L'œuvre, datée de 1693, est sans doute l'un des
meilleurs témoins de la vie paysanne d'autre fois.
Description
de l'église
Quant
à l'église elle-même, sa visite ne
manque pas d'intérêt. Nous avons
évoqué plus haut son abside aux allures de
donjon. On remarquera à l'entrée du porche les
deux premiers portails avec leurs blocs de pierre
biseautés, qui pourraient bien être un
réutilisation. A l'entrée de l'église,
un portail datant sans doute de la fin du XIe siècle,
tout comme la petite salle voisine avec joints
caractéristiques.

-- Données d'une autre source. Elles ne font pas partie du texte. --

/-- A write of `w` to the budget (R297): clamped to 2,240 and to what is held. -/
def budgetWrite (s : State) (w : Nat) : State :=
  let held := granted s.pps + reserved s.pps
  let v := min w 2240
  if v < held then
    let s1 := { s with ppsg := { s.ppsg with budget := held, clamp := true } }
    bbPow (evBudget s1 0) 0x23 0 (w16 w) (w16 held)
  else
    let s1 := { s with ppsg := { s.ppsg with budget := v } }
    if s.ppsg.budget < v then budgetPass s1 else s1

/-- Ports 4q + 1 to 4q + 4 (or a pair of them) are all in OFF. -/
def allOff (s : State) (lo n : Nat) : Bool :=
  (List.range n).all fun i => vAt (s.pps.map fun p => decide (legSt p = .off)) true (lo + i)

/-- The bits that the write gives quad `q`: whether any was refused, and the three bits (R313). -/
def gangQuad (s : State) (v : Word) (q : Nat) : Bool × List (Nat × Bool) :=
  let old := s.ppsg.gang
  let b := bit v (8 + q)
  if b != bit old (8 + q) then
    if allOff s (4 * q) 4 then (false, [(8 + q, b), (2 * q, bit v (2 * q)), (2 * q + 1, bit v (2 * q + 1))])
    else (true, [])
  else if b then (false, [(2 * q, bit v (2 * q)), (2 * q + 1, bit v (2 * q + 1))])
  else
    let ok (k : Nat) : Bool := bit v k == bit old k || allOff s (2 * k) 2
    (!(ok (2 * q) && ok (2 * q + 1)),
      (if ok (2 * q) then [(2 * q, bit v (2 * q))] else []) ++
      (if ok (2 * q + 1) then [(2 * q + 1, bit v (2 * q + 1))] else []))

/-- A write to PPS_GANG (R313). -/
def gangWrite (s : State) (v : Word) : State :=
  let qs := (List.range 4).map (gangQuad s v)
  let g := (qs.flatMap (·.2)).foldl (fun w b => setBit w b.1 b.2) s.ppsg.gang
  { s with ppsg := { s.ppsg with
      gang := setBit g 12 (bit v 12)
      gangref := s.ppsg.gangref || qs.any (·.1) } }

end Sys2Proof.Machine
end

L'édifice tel qu'il se
présente a été reconstruit vers le
milieu du XVIIe siècle: dans son testament, Guiomer
Llot y Cornellà, l'épouse de Francesc Llot,
lègue en effet 25 livres pour la "nova constructio
de la capella" de l'église de Nostra Senyora de
Domanova. Parmi les curiosités de la construction,
nous avons noté sur la face nord, l'ingénieux
système qui permettait d'alimenter le puits à
l'aide des eaux de pluie: le toit est incliné, des
deux côtés, vers le centre, et les
gouttières déversent l'eau dans un conduit
qui, protégé par une sorte de contrefort,
alimente le puits.
A
l'intérieur, on remarquera surtout le
maître-autel dont la niche centrale abrite la Vierge
légendaire, sans doute sculptée au XVe
siècle. Le retable lui-même fut
édifié vers les années 1700, et
doré en 1723. La Vierge y est entourée de deux
anges. Dans sa facture, ainsi que dans les traits des
visages, le retable nous rappelle celui du
maître-autel de Marquixanes, même s'il est moins
imposant, avec en particulier la présence de
cariatides à la travée supérieure et
les mêmes colonnes torses décorées de
raisins, d'anges et d'oiseaux. L'auteur pourrait être
Francesc Negre, imitateur du style de Jean-Jacques Melair
dont on sait qu'il reçut en 1692 la somme de 30
doubles d'or pour le prix du retable de "l'altar major de
Marchaixanes".
Sur le mur
de droite de l'édifice est encore présent le
fameux retable endommagé par les Huguenots vers 1580.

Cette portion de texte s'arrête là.